God Squad: Welcome Rosh Hashanah with generosity, gratitude
Last Sunday night was the beginning of Rosh Hashanah, the Jewish New Year, and every year at this time I send along to you, my dear readers, a brutally edited, short version of my Rosh Hashanah sermon. Hope you all have a sweet new year whenever you count its beginning. God bless you.
This is a sermon about bread, but it does not begin in a bakery. It begins in the Temple in Jerusalem where, according to verses in Exodus and Leviticus, among all the holy objects, called in Hebrew the klei kodesh — objects like the ark, the menorah, the altar of sacrifice and the wash basin — there was also a golden table upon which there were 12 loaves of unleavened bread, six in one pile, six in the other.
The key to understanding God's message for us in the symbolism of the show bread is to begin with the cultural significance of all bread.

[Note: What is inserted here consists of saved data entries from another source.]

-- ==== Sys2Proof/Proofs/Encoding.lean ====
section
/-! The encoding family (30_encoding.md): words and their slices, the encoder undone by the decoder, streams of
chunks, and what the assembler emits. -/

namespace Sys2Proof.Proofs

open Sys2Proof.Machine Sys2Proof.Laws

/-! ## Words and slices -/

theorem or_reversed {w : Nat} (x y z t : BitVec w) : t ||| z ||| y ||| x = x ||| y ||| z ||| t := by ac_rfl

/-- The bytes of a word do not overlap, so side by side is shifted into place and joined by `|`. -/
theorem wordOfChunk_eq_or (c : Chunk) :
    wordOfChunk c = c.b0.setWidth 32 ||| (c.b1.setWidth 32 <<< 8) ||| (c.b2.setWidth 32 <<< 16) |||
      (c.b3.setWidth 32 <<< 24) := by
  calc wordOfChunk c
      = (c.b3 ++ c.b2 ++ c.b1 ++ c.b0).setWidth 32 := (BitVec.setWidth_eq _).symm
    _ = (c.b3.setWidth 32 <<< 24) ||| (c.b2.setWidth 32 <<< 16) ||| (c.b1.setWidth 32 <<< 8) |||
          c.b0.setWidth 32 := BitVec.setWidth_append_append_append_eq_shiftLeft_setWidth_or
    _ = _ := or_reversed _ _ _ _

/-- A slice of a word is the word shifted down and masked. -/
theorem slice_setWidth {len : Nat} (W : Word) (start : Nat) (hlen : len ≤ 32) :
    (W.extractLsb' start len).setWidth 32 = (W >>> start) &&& BitVec.ofNat 32 (2 ^ len - 1) := by
  have hmask : 2 ^ len - 1 < 2 ^ 32 :=
    Nat.lt_of_lt_of_le (Nat.pred_lt (Nat.two_pow_pos len).ne') (Nat.pow_le_pow_right (by decide) hlen)
  apply BitVec.eq_of_toNat_eq
  rw [BitVec.toNat_setWidth_of_le hlen, slice_toNat, BitVec.toNat_and, BitVec.toNat_ushiftRight,
    BitVec.toNat_ofNat, Nat.mod_eq_of_lt hmask, Nat.and_two_pow_sub_one_eq_mod, Nat.shiftRight_eq_div_pow]

/-- Cutting a word into bytes loses nothing. -/
@[simp] theorem wordOfChunk_chunkOfWord (w : Word) : wordOfChunk (chunkOfWord w) = w := by
  have hw := w.isLt
  apply BitVec.eq_of_toNat_eq
  simp only [wordOfChunk_toNat, chunkOfWord, slice_toNat]
  omega

/-- The high 28 bits of the word of a pair are its operand. -/
theorem high_bits_of_word (f : Fields) : (wordOfFields f).extractLsb' 4 28 = f.operand := by
  have ho := f.opcode.isLt
  have hm := f.operand.isLt
  apply BitVec.eq_of_toNat_eq
  rw [slice_toNat, wordOfFields_toNat]
  omega

/-- The decoder undoes the encoder on every pair. -/
@[simp] theorem decodeFields_encodeFields (f : Fields) : decodeFields (encodeFields f) = f := by
  simp [decodeFields, encodeFields, low_bits_of_word, high_bits_of_word]

/-- The decoder accepts a chunk whose opcode is in the table. -/
theorem decode_ok_of_opcode {c : Chunk} (h : (decodeFields c).opcode ∈ [2#4, 7#4, 11#4, 12#4]) :
    ∃ i, decode c = .ok i := by
  cases hd : decode c with
  | ok i => exact ⟨i, rfl⟩
  | error e => exact absurd h (decode_error hd).2

/-! ## Streams of chunks -/

@[simp] theorem chunksOf_bytes_append (c : Chunk) (rest : List Byte) :
    chunksOf (c.bytes ++ rest) = c :: chunksOf rest := rfl

@[simp] theorem fetch_bytes_append_zero (c : Chunk) (rest : List Byte) : fetch (c.bytes ++ rest) 0 = c := rfl

@[simp] theorem fetch_bytes_append_succ (c : Chunk) (rest : List Byte) (p : Nat) :
    fetch (c.bytes ++ rest) (p + 1) = fetch rest p := rfl

/-! ## The emitted stream -/

@[simp] theorem emitBinary_cons (r : RawInstr) (rs : List RawInstr) :
    emitBinary (r :: rs) = (encodeRaw r).bytes ++ emitBinary rs := rfl

theorem emitBinary_length (rs : List RawInstr) : (emitBinary rs).length = 4 * rs.length := by
  induction rs with
  | nil => rfl
  | cons r rs ih =>
    rw [emitBinary_cons, List.length_append, ih, List.length_cons]
    simp only [Chunk.bytes, List.length_cons, List.length_nil]
    omega

/-- The chunks of the emitted stream are the encodings, in order. -/
theorem chunksOf_emitBinary (rs : List RawInstr) : chunksOf (emitBinary rs) = rs.map encodeRaw := by
  induction rs with
  | nil => rfl
  | cons r rs ih => rw [emitBinary_cons, chunksOf_bytes_append, ih, List.map_cons]

/-- The machine fetches at position `p` the encoding of instruction `p`. -/
theorem fetch_emitBinary {rs : List RawInstr} {p : Nat} {r : RawInstr} (h : rs[p]? = some r) :
    fetch (emitBinary rs) p = encodeRaw r := by
  induction rs generalizing p with
  | nil => cases h
  | cons r' rs ih =>
    cases p with
    | zero =>
      obtain rfl : r' = r := by simpa using h
      exact fetch_bytes_append_zero _ _
    | succ p => exact ih (by simpa using h)

/-! ## What the assembler answers -/

/-- A pair whose masked opcode is in the table. -/
def HasTableOpcode (r : RawInstr) : Prop := (maskRaw r).opcode ∈ [2#4, 7#4, 11#4, 12#4]

/-- The bytes of such a pair decode to an instruction. -/
theorem decode_encodeRaw_ok {r : RawInstr} (h : HasTableOpcode r) : ∃ i, decode (encodeRaw r) = .ok i :=
  decode_ok_of_opcode (by rwa [encodeRaw, decodeFields_encodeFields])

/-- Every mnemonic's opcode is in the table. -/
theorem mnemonicToOpcode_ok {name : List Char} {o : Opcode} (h : mnemonicToOpcode name = .ok o) :
    o ∈ [2#4, 7#4, 11#4, 12#4] := by
  unfold mnemonicToOpcode at h
  repeat' split at h
  all_goals cases h
  all_goals decide

/-- A line that assembles gives the opcode of its mnemonic and the integer of its operand token. -/
theorem assembleLine_ok {line : List Char} {r : RawInstr} (h : assembleLine line = .ok r) :
    ∃ (o : Opcode) (n : Int), mnemonicToOpcode (mnemonicOfTokens (tokens line)) = .ok o ∧
      operandOfTokens (tokens line) = some n ∧ r = ⟨o.toNat, n⟩ := by
  unfold assembleLine at h
  split at h
  all_goals cases h
  exact ⟨_, _, ‹_›, ‹_›, rfl⟩

/-- A pair from an assembled line keeps its opcode under the encoder's mask. -/
theorem assembleLine_hasTableOpcode {line : List Char} {r : RawInstr} (h : assembleLine line = .ok r) :
    HasTableOpcode r := by
  obtain ⟨o, n, ho, -, rfl⟩ := assembleLine_ok h
  have hmask : (maskRaw ⟨o.toNat, n⟩).opcode = o := by simp [maskRaw]
  rw [HasTableOpcode, hmask]
  exact mnemonicToOpcode_ok ho

/-- What assembles from a first line and the rest: the rest alone where the line is skipped, or the line's pair
before it. -/
theorem assembleLines_cons_ok {line : List Char} {rest : List (List Char)} {rs : List RawInstr}
    (h : assembleLines (line :: rest) = .ok rs) :
    assembleLines rest = .ok rs ∨
      ∃ r rs', assembleLine line = .ok r ∧ assembleLines rest = .ok rs' ∧ rs = r :: rs' := by
  rw [assembleLines] at h
  split at h
  · exact .inl h
  · split at h
    · cases h
    · next r hr =>
      cases hrest : assembleLines rest with
      | error e => rw [hrest] at h; cases h
      | ok rs' => rw [hrest] at h; cases h; exact .inr ⟨r, rs', hr, rfl, rfl⟩

/-- The assembler makes no pair with a reserved opcode. -/
theorem assembleLines_hasTableOpcode {lines : List (List Char)} {rs : List RawInstr}
    (h : assembleLines lines = .ok rs) : ∀ r ∈ rs, HasTableOpcode r := by
  induction lines generalizing rs with
  | nil => cases h; simp
  | cons line rest ih =>
    rcases assembleLines_cons_ok h with hrest | ⟨r, rs', hr, hrest, rfl⟩
    · exact ih hrest
    · exact List.forall_mem_cons.mpr ⟨assembleLine_hasTableOpcode hr, ih hrest⟩

/-! ## The obligations -/

/-- Settles O2: the word's bytes do not overlap, and each field is a slice, so a shift and a mask. -/
theorem decoderFollowsItsFormulas : Obligations.DecoderFollowsItsFormulas := by
  intro c W
  have hW : wordOfChunk c = W := wordOfChunk_eq_or c
  refine ⟨hW, ?_, ?_⟩
  · rw [← hW, ← BitVec.ushiftRight_zero (wordOfChunk c)]
    exact slice_setWidth (wordOfChunk c) 0 (by decide)
  · rw [← hW]
    exact slice_setWidth (wordOfChunk c) 4 (by decide)

/-- Settles O4: bit `k` of a slice from bit 4 is bit `k + 4`, and at 29 bits or more the sign bit of the constant
is clear. -/
theorem operandIsTakenInPlaceUnsigned : Obligations.OperandIsTakenInPlaceUnsigned := by
  refine ⟨fun c k hk => ?_, fun w m hw => ⟨BitVec.ofInt_toInt, ?_⟩, fun _ => rfl⟩
  · simp [decodeFields, hk, Nat.add_comm]
  · have hm := m.isLt
    rw [constantOperand_eq hw]
    omega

To make bread, the early humans had to settle down from being hunter gatherers and become farmers who grew wheat and barley, which required irrigation, which required mathematics and geometry, which required raising an army to protect the fields, which required metallurgy. Bread is the beginning of civilization and a moral challenge to civilization. The distribution of bread to the hungriest is the most important test of the health of a culture.
The show bread is a reminder that just as God feeds us, so must we feed others. We cannot pray to God when we are starving — and if we do pray, we are praying for bread. Hunger wipes out the meaning of any other prayer. As Gandhi famously taught, "To a hungry man God is bread."
I learned the truth of Gandhi's teaching one day at the Mary Brennan INN, a soup kitchen in Hempstead run by Jean Kelly along with 14 others on Long Island. The Rev. Tom Hartman and I were helping serve lunch one day when a girl named Maria arrived with her mother and little brother. They came from their car, which was also their home.
Maria walked right past the fried chicken, green beans and mashed potatoes and went straight to the dessert tray, which that day featured a cake donated by Emil at Black Forest Bakery in Lindenhurst. The cake was decorated with "Happy Birthday" written in red icing. Emil would have filled in a name for a buyer of the cake, but that day there was no buyer. There was, however, Maria. She stared at the cake and with a huge smile asked me, "How did you know that today was my birthday?"
Gandhi was wrong. Sometimes for a hungry person God is bread, and sometimes for a hungry little girl God is a birthday cake.
Another story:
A student asks his teacher, "What is the difference between Heaven and Hell?"
The teacher responds, "In Hell, all the people are sitting around a huge table filled with every kind of delicious food and fine wine. They can see the food and smell the food and touch the food, but they cannot bring the food to their mouths because their arms are locked and stiff."
"That is indeed Hell," says the student. "And what is Heaven like?"
The teacher responds, "In Heaven, all the people are sitting around a huge table filled with every kind of food and fine wine. They can see the food and they can smell the food and they can touch the food, but they cannot bring the food to their mouths because their arms are locked and stiff."
Puzzled, student asks, "Teacher, what is the difference between Heaven and Hell?"
The teacher smiles and says, "In Heaven, the people are feeding each other."
Our bread must not only feed us. Our bread must feed each other. The lechem panim (or show bread) only fed the priests. The bread of our world must feed the world.
Bread is also a lesson to give thanks for the little things.
A friend of ours was invited for dinner at Bill Paley's mansion, formerly on Searingtown Road in Manhasset. At the beginning of the meal in the CBS CEO's immense and ornate formal dining room, a butler brought Bill a dinner roll on a silver plate. In a strange and intricate ritual, Bill first smelled and caressed the roll, then tore it apart and ate it slowly with his eyes closed. My friend asked him what he was doing, and Bill answered, "If I can appreciate this roll, then I can appreciate everything else I have."
Bread leads us to gratitude, and gratitude leads us to God. There are fancier lessons I could teach you but none more important than the lessons of bread.